• Collected data entries
/-- The exact value of an unpacked operand of a type, flushed under FTZ (R40, R45, R51). -/
def EType.value (t : EType) (ftz : Bool) (r : Nat) : Val :=
  match t.kind with
  | .flt f => f.operand ftz r
  | .packed f => f.operand ftz r
  | .lns => (Lns.ofCode (r % 256)).linear
  | .int w sg =>
    let v := intOf r w sg
    .num (v < 0) v.natAbs 0

/-- Float to integer (R50). -/
def toInt (rm : Rnd) (v : Val) (w : Nat) (sg : Bool) : FRes :=
  match v with
  | .nan _ => { bits := 0, flags := { invalid := true } }
  | .inf n => { bits := (intImage (if n then intMin w sg else intMax w sg) w sg).toNat, flags := { invalid := true } }
  | .num n m e =>
    if m ≠ 0 ∧ Nat.log2 m + e > 70 then
      { bits := (intImage (if n then intMin w sg else intMax w sg) w sg).toNat, flags := { invalid := true } }
    else
      let r : Int := roundInt rm n m e
      let r := if n then -r else r
      { bits := (intImage (clampInt r w sg) w sg).toNat, flags := { invalid := r != clampInt r w sg } }

/-- A real value converted once into an unpacked target type (R50); flags of a NaN source are the caller's. -/
def EType.ofVal (t : EType) (ftz : Bool) (rm : Rnd) (v : Val) : FRes :=
  match t.kind with
  | .flt f => f.roundVal ftz rm v
  | .packed f => f.roundVal ftz rm v
  | .lns => toLns rm v
  | .int w sg => toInt rm v w sg

/-- CVT of one unpacked element (R50, R158). R50 has no row from LNS8 to an integer: it takes that from a float, on the linear value
(DESIGN CHOICE, log 68). -/
def convert (src dst : EType) (ftz sat : Bool) (rm : Rnd) (r : Nat) : FRes :=
  match src.kind, dst.kind with
  | .int w sg, .int w2 sg2 => { bits := (fitInt sat (intOf r w sg) w2 sg2).toNat }
  | .lns, .lns => { bits := (Lns.ofCode (r % 256)).code }
  | _, _ =>
    let v := src.value ftz r
    (dst.ofVal ftz rm v).raise v.isSNan

end Sys2Proof.Machine
end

• Work request
Read through the entries, then copy every line where the string "with" is found.

• Result
  match t.kind with
  match v with
  match t.kind with
  match src.kind, dst.kind with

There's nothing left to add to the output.